Your objective: Reproduce each line from the first in the data through the line that contains "(4 < (5 : Byte).toNat" exactly; give nothing else.

--- Data to use Enclosed Below ---

/-- The clauses of the statements on reads, at their bounds. -/
theorem test_hyps_read_operands :
    ((0x0C : Byte) ∉ assignedKinds ∧ (0x3F : Byte) ∉ assignedKinds) ∧ ([0] : List Byte) ≠ [] ∧ ([0, 0] : List Byte).length ≠ 1 ∧
      1 < (2 : Byte).toNat ∧
      ((0 : Word).toNat < 1 ∧ 16777215 < (16777216 : Word).toNat ∧ 1 ≤ (1 : Word).toNat ∧ (16777215 : Word).toNat ≤ 16777215) ∧
      (findStrip (lineAt .run) 1 = none ∧ findStrip (withStrip (stripIn .planned) (lineAt .run)) 1 = some (stripIn .planned)) ∧
      (findCutting (lineAt .run) ⟨1, 0⟩ = none ∧
        findCutting { lineAt .run with cuttings := [cuttingIn .onLug] } ⟨1, 0⟩ = some (cuttingIn .onLug)) ∧
      (4 < (5 : Byte).toNat ∧ 3 < (4 : Byte).toNat ∧ FaultBook.ofCode 0 = some .belt ∧ FaultBook.ofCode 3 = some .link) ∧
      ((6 : Byte).toNat ≤ 6 ∧ (6 : Byte) ≠ 3 ∧ (63 : Byte).toNat ≤ 63 ∧ 1 ≤ (1 : Byte).toNat ∧
        (63 : Byte).toNat + (1 : Byte).toNat ≤ 64) ∧
      (1 < (2 : Byte).toNat ∧ (1 : Byte).toNat ≤ 1 ∧ 6 < (7 : Byte).toNat ∧ 63 < (64 : Byte).toNat ∧
        64 < (63 : Byte).toNat + (2 : Byte).toNat ∧ ([1, 2, 3] : List Byte).length ≠ 2) := by decide +kernel

/-- The clauses of SettingsAreTaken, at their bounds. -/
theorem test_hyps_settings :
    (1 < (2 : Byte).toNat ∧ (1 : Byte) = (if true then 1 else 0)) ∧ (2047 < (2048 : BitVec 16).toNat ∧ (2047 : BitVec 16).toNat ≤ 2047) ∧
      (lineAt .run).line.holds.host = false ∧ (1 : Word) ≠ 0 := by decide

/-- The fields of a MOTION section as Table 69 orders them. -/
def motionFields (k dr : Int) : List Int := [k, 20000, 40000, 1500, 2000, 64, 200, dr]

/-- The fields of a CHANNELS section at their bounds: channel c has role c up to NONE, and channel 1 the role r. -/
def channelFields (r : Int) : List Int :=
  (List.range 16).flatMap (fun c => [3, -100000, 1000000, if c = 1 then r else min c 10, 4, 7, 7, 1])

/-- The fields of a SCAN section with a count of 2 and a channel as its second. -/
def scanFields (c : Int) : List Int := [2, 15, c] ++ List.replicate 14 99 ++ [255, 255, 32]

/-- The fields of a CHAIN section of 12 lugs, the last drop as given. -/
def chainFields (d : Int) : List Int := [12, 1, 2, 3, 4, 5, 6, 7, 8, d]

/-- ConfigureJudgesTheSection: the sections at their bounds pass, field by field. -/
theorem test_hyps_configure_passes (s : State) :
    (∀ i, 1 ≤ i → i ≤ 128 → ConfigFieldPasses s 1 (tableField (channelFields 1)) i) ∧
      (∀ i, 1 ≤ i → i ≤ 20 → ConfigFieldPasses s 2 (tableField (scanFields 15)) i) ∧
      (∀ i, 1 ≤ i → i ≤ 2 → ConfigFieldPasses s 3 (tableField [12, 11]) i) ∧
      ∀ i, 1 ≤ i → i ≤ 10 → ConfigFieldPasses s 4 (tableField (chainFields 11)) i := by
  have h1 : ∀ c < 16, ∀ j, ChannelFieldPasses (tableField (channelFields 1)) c j := by
    intro c h j
    refine ⟨fun _ => ?_, fun _ => ?_, fun _ => ?_, fun _ => ?_, fun _ => ?_, fun _ => ?_, fun _ => ?_⟩
    all_goals
      clear * - h
      revert c
      decide +kernel
  have h2 : ∀ i < 21, ScanFieldPasses (tableField (scanFields 15)) i := by
    intro i h
    interval_cases i <;> refine ⟨?_, ?_, ?_, ?_, ?_⟩ <;> decide
  have h4 : ∀ i < 11, ChainFieldPasses (tableField (chainFields 11)) i := by unfold ChainFieldPasses; decide +kernel
  refine ⟨fun i _ h => ⟨by omega, fun _ => h1 _ (by omega) _, by omega, by omega, by omega⟩,
    fun i _ h => ⟨by omega, by omega, fun _ => h2 i (by omega), by omega, by omega⟩,
    fun i _ _ => ⟨by omega, by omega, by omega, fun _ => ⟨fun _ => by decide, fun _ => by decide⟩, by omega⟩,
    fun i _ h => ⟨by omega, by omega, by omega, by omega, fun _ => h4 i (by omega)⟩⟩

/-- ConfigureJudgesTheSection: a role held twice, a channel above 15, a low mark not below the high, and the last drop at the chain's end, each the
first to fail. -/
theorem test_hyps_configure_fails (s : State) :
    (¬ConfigFieldPasses s 1 (tableField (channelFields 0)) 12 ∧ ∀ j, 1 ≤ j → j < 12 → ConfigFieldPasses s 1 (tableField (channelFields 0)) j) ∧
      (¬ConfigFieldPasses s 2 (tableField (scanFields 16)) 3 ∧ ∀ j, 1 ≤ j → j < 3 → ConfigFieldPasses s 2 (tableField (scanFields 16)) j) ∧
      (¬ConfigFieldPasses s 3 (tableField [12, 12]) 2 ∧ ∀ j, 1 ≤ j → j < 2 → ConfigFieldPasses s 3 (tableField [12, 12]) j) ∧
      (¬ConfigFieldPasses s 4 (tableField (chainFields 12)) 10 ∧
        ∀ j, 1 ≤ j → j < 10 → ConfigFieldPasses s 4 (tableField (chainFields 12)) j) := by
  have h1 : ∀ i < 12, ChannelFieldPasses (tableField (channelFields 0)) ((i - 1) / 8) ((i - 1) % 8) := by
    intro i h
    interval_cases i <;> refine ⟨?_, ?_, ?_, ?_, ?_, ?_, ?_⟩ <;> decide
  have h2 : ∀ i < 3, ScanFieldPasses (tableField (scanFields 16)) i := by
    intro i h
    interval_cases i <;> refine ⟨?_, ?_, ?_, ?_, ?_⟩ <;> decide
  have h4 : ∀ i < 10, ChainFieldPasses (tableField (chainFields 12)) i := by unfold ChainFieldPasses; decide +kernel
  refine ⟨⟨fun h => ((h.2.1 rfl).2.2.2.1 rfl).2.2 (by decide) 0 (by decide) (by decide),
      fun j _ h => ⟨by omega, fun _ => h1 j h, by omega, by omega, by omega⟩⟩,
    ⟨fun h => absurd ((h.2.2.1 rfl).2.1 (by decide) (by decide) (by decide)).2 (by decide),
      fun j _ h => ⟨by omega, by omega, fun _ => h2 j h, by omega, by omega⟩⟩,
    ⟨fun h => absurd ((h.2.2.2.1 rfl).2 rfl) (by decide),
      fun j _ _ => ⟨by omega, by omega, by omega, fun _ => ⟨fun _ => by decide, by omega⟩, by omega⟩⟩,
    ⟨fun h => absurd ((h.2.2.2.2 rfl).2.2.2 rfl) (by decide),
      fun j _ h => ⟨by omega, by omega, by omega, by omega, fun _ => h4 j h⟩⟩⟩

/-- The MOTION fields but the last pass in any state, at the bounds of the first. -/
theorem test_motion_fields_pass (s : State) (dr : Int) (j : Nat) (h : j ≠ 8) : MotionFieldPasses s (tableField (motionFields 655 dr)) j := by
  refine ⟨?_, fun e => ?_, ?_, ?_, ?_, ?_, by omega⟩
  · simp [tableField, motionFields]
  · obtain rfl | rfl | rfl | rfl := e <;> simp [tableField, motionFields]
  all_goals simp [tableField, motionFields]

/-- ConfigureJudgesTheSection: a MOTION section with Dr at the shortest length plus Ae passes, and with one more fails field 8 first (R201). -/
theorem test_hyps_configure_motion :
    (∀ i, 1 ≤ i → i ≤ 8 → ConfigFieldPasses (lineAt .ready) 0 (tableField (motionFields 655 256)) i) ∧
      ¬ConfigFieldPasses (lineAt .ready) 0 (tableField (motionFields 655 257)) 8 ∧
      ∀ j, 1 ≤ j → j < 8 → ConfigFieldPasses (lineAt .ready) 0 (tableField (motionFields 655 257)) j := by
  refine ⟨fun i _ hi => ⟨fun _ => ?_, by omega, by omega, by omega, by omega⟩, fun h => ?_,
    fun j _ hj => ⟨fun _ => test_motion_fields_pass _ _ _ (by omega), by omega, by omega, by omega, by omega⟩⟩
  · by_cases h8 : i = 8
    · subst h8
      refine ⟨by omega, by omega, by omega, by omega, by omega, by omega, fun _ => ⟨by decide, by decide, fun k n ns c _ hl hc => ?_⟩⟩
      have h : ∀ k : BankId, ∀ l ∈ (lineAt .ready).recipe.banks[k].lengths, ∀ c ∈ (lineAt .ready).recipe.banks[k].cut,
          (256 : Int) ≤ ((l.headD 0 : Nat) : Int) + (c.ae : Nat) := by decide +kernel
      exact h k _ hl c hc
    · exact test_motion_fields_pass _ _ _ h8
  · have := ((h.1 rfl).2.2.2.2.2.2 rfl).2.2 0 250 _ cutSection (Or.inr (Or.inl rfl)) rfl rfl
    exact absurd this (by decide)

/-- Fields as the bytes of a layout. -/
def fieldBytes (layout : List FieldSize) (fs : List Int) : List Byte :=
  (layout.zip fs).flatMap (fun x => match x.1 with
    | .u8 => [BitVec.ofInt 8 x.2]
    | .u16 => bytes16 (BitVec.ofInt 16 x.2)
    | .u32 | .s32 => bytes32 (BitVec.ofInt 32 x.2))

/-- The part in a line state with CONFIGURE of a section of these fields waiting. -/
def configuring (l : LineState) (sec : Nat) (fs : List Int) : State :=
  asks 0x03 (BitVec.ofNat 8 sec :: fieldBytes ((configLayout sec).getD []) fs) (lineAt l)

/-- The sections of the tests below that pass, and those that fail with the field. -/
def goodSections : List (List Int) := [motionFields 655 256, channelFields 1, scanFields 15, [12, 11], chainFields 11]
def badSections : List (List Int × Nat) :=
  [(motionFields 655 257, 8), (channelFields 0, 12), (scanFields 16, 3), ([12, 12], 2), (chainFields 12, 10)]

/-- ConfigureJudgesTheSection: each layout, and the fields that its bytes give; a section code of 5, and a body of another size. -/
theorem test_hyps_configure :
    (∀ p ∈ (goodSections ++ badSections.map Prod.fst).zip [0, 1, 2, 3, 4, 0, 1, 2, 3, 4],
      (configLayout p.2).bind (fun layout => parseFields layout (fieldBytes layout p.1)) = some p.1) ∧
      4 < (5 : Byte).toNat ∧ configLayout 3 = some [.u16, .u16] ∧ parseFields [.u16, .u16] [0, 12, 0] = none := by decide +kernel

/-- R209: each good section is taken in READY and installed, each bad one refused with its field, and both refused in RUN. -/
theorem test_configure_by_section :
    goodSections.zipIdx.map (fun x => lastStatus (after .configure (configuring .ready x.2 x.1))) = List.replicate 5 (some .ok) ∧
      badSections.zipIdx.map (fun x => lastStatus (after .configure (configuring .standby x.2 x.1.1))) =
        badSections.map (fun x => some (.field x.2)) ∧
      goodSections.zipIdx.map (fun x => lastStatus (after .configure (configuring .run x.2 x.1))) = List.replicate 5 (some .state) := by
  decide +kernel

/-- R209: the channels installed are those of the fields. -/
theorem test_configure_installs_the_channels :
    let c := (after .configure (configuring .ready 1 (channelFields 1))).inForce
    c.channels[9] = { range := 3, base := -100000, span := 1000000, role := .moist, mode := .inside, l1 := 7, l2 := 7, action := .cut } ∧
      c.channels[15].role = .none ∧ c.marks = #v[false, true, false, false, false] := by decide +kernel

/-- R209: CONFIGURE changes the values in force, and the next strip created brings them to the blocks. -/
theorem test_configuration_reaches_the_blocks_with_a_strip :
    let t := after .configure (asks 0x03 (3 :: (bytes16 12 ++ bytes16 11)) (lineAt .ready))
    let u := after (.ieLeadingEdge gateLow) { t with line := lineIn .run }
    t.config.deck = { high := 10, low := 5 } ∧ t.inForce.deck = { high := 12, low := 11 } ∧ u.config = t.inForce := by decide +kernel

/-- The part in READY with bank 1 in a state. -/
def withBank (b : Bank) : State := { lineAt .ready with recipe := { banks := #v[activeRecipe, b], counter := 2 } }

/-- RecipeBeginAndPut, RecipeCommitValidatesTheBank, RecipeSwitchActivatesTheBank. -/
theorem test_hyps_recipe_requests (b : Bank) (kind : Byte) (body : List Byte) :
    Asked (asks kind body (withBank b)) (request kind body) ∧ (asks kind body (withBank b)).recipe.banks[(1 : BankId)] = b ∧
      (asks kind body (withBank b)).recipe.banks[(0 : BankId)].state = .active := ⟨asked_asks _ _ _ rfl, rfl, rfl⟩

/-- A LOADING bank that passes its commit. -/
def goodBank : Bank :=
  { activeRecipe with
    state := .loading
    generation := none
    profile := some { windows := Vector.replicate 4 ⟨0, 0, 0, 0⟩, tongueNominal := 10000, driftLimit := 1000, stopCount := 8 } }

/-- The bank operands of RecipeBeginAndPut. -/
theorem test_hyps_recipe_operands :
    BitVec.ofNat 8 (1 : BankId).val = (1 : Byte) ∧ 1 < (2 : Byte).toNat ∧ 6 < (7 : Byte).toNat ∧ (6 : Byte).toNat ≤ 6 := by decide

/-- Sections at the largest values their fields hold. -/
def widestCut : CutSection := { tl := 65535, tt := 65535, k := 65535, g := 65535, ae := 65535, tc := 65535, nominalWidth := 65535 }
def widestGrade : GradeEntry := { code := 255, first := 255, count := 65535, verdict := 255 }
def widestTest : TestEntry := ⟨255, 255, 2147483647, -2147483648, 255, 255, 255, 255⟩
def widestBin : BinPlan :=
  { grade := 255, classLow := 255, classHigh := 255, ct := 4294967295, tolLo := 4294967295, tolHi := 4294967295, s := 65535, pmax := 65535,
    nmax := 65535 }
def widestProfile : ProfileSection :=
  { windows := Vector.replicate 4 ⟨-2147483648, 2147483647, 0, 0⟩, tongueNominal := 65535, driftLimit := 65535, stopCount := 65535 }

/-- RecipeBeginAndPut: the widest sections fit their bytes. -/
theorem test_hyps_sections_fit :
    widestCut.Fits ∧ widestGrade.Fits ∧ widestTest.Fits ∧ widestBin.Fits ∧ widestProfile.Fits := by
  refine ⟨?_, ?_, ?_, ?_, ?_⟩
  · unfold CutSection.Fits; decide
  · unfold GradeEntry.Fits; decide
  · unfold TestEntry.Fits FitsS32; decide
  · unfold BinPlan.Fits; decide
  · unfold ProfileSection.Fits FitsS32; decide

/-- The bodies of those sections as a request carries them behind the bank and the section. -/
def putBody : Nat → List Byte
  | 0 => w16 65535 ++ w16 65535 ++ w16 65535 ++ w16 65535 ++ w16 65535 ++ w16 65535 ++ w16 65535
  | 1 => wList w16 (List.replicate 12 65535)
  | 2 => wList (fun g : GradeEntry => w8 g.code ++ w8 g.first ++ w16 g.count ++ w8 g.verdict) (List.replicate 8 widestGrade)
  | 3 => 62 :: 2 :: [widestTest, widestTest].flatMap TestEntry.bytes
  | 4 => (Vector.replicate 8 widestBin).toList.flatMap BinPlan.bytes
  | 5 => widestProfile.bytes
  | _ => bytes16 65535

/-- The part in READY with bank 1 LOADING and nothing loaded, and RECIPE PUT of a body waiting. -/
def putting (sec : Nat) (body : List Byte) : State :=
  asks 0x11 (1 :: BitVec.ofNat 8 sec :: body) (withBank { Bank.empty with state := .loading })

/-- R195: each section is stored as its body gives it. -/
theorem test_put_stores_each_section :
    (List.range 7).map (fun k => (after .recipePut (putting k (putBody k))).recipe.banks[1]) =
      let b : Bank := { Bank.empty with state := .loading }
      [{ b with cut := some widestCut }, { b with lengths := some (List.replicate 12 65535) },
       { b with grades := some (List.replicate 8 widestGrade) },
       { b with tests := setAt (setAt b.tests 62 (some widestTest)) 63 (some widestTest) },
       { b with bins := some (Vector.replicate 8 widestBin) }, { b with profile := some widestProfile },
       { b with cover := some 65535 }] := by decide +kernel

--- End of Enclosed Data to use ---

Solved exercise:
/-- The clauses of the statements on reads, at their bounds. -/
theorem test_hyps_read_operands :
    ((0x0C : Byte) ∉ assignedKinds ∧ (0x3F : Byte) ∉ assignedKinds) ∧ ([0] : List Byte) ≠ [] ∧ ([0, 0] : List Byte).length ≠ 1 ∧
      1 < (2 : Byte).toNat ∧
      ((0 : Word).toNat < 1 ∧ 16777215 < (16777216 : Word).toNat ∧ 1 ≤ (1 : Word).toNat ∧ (16777215 : Word).toNat ≤ 16777215) ∧
      (findStrip (lineAt .run) 1 = none ∧ findStrip (withStrip (stripIn .planned) (lineAt .run)) 1 = some (stripIn .planned)) ∧
      (findCutting (lineAt .run) ⟨1, 0⟩ = none ∧
        findCutting { lineAt .run with cuttings := [cuttingIn .onLug] } ⟨1, 0⟩ = some (cuttingIn .onLug)) ∧
      (4 < (5 : Byte).toNat ∧ 3 < (4 : Byte).toNat ∧ FaultBook.ofCode 0 = some .belt ∧ FaultBook.ofCode 3 = some .link) ∧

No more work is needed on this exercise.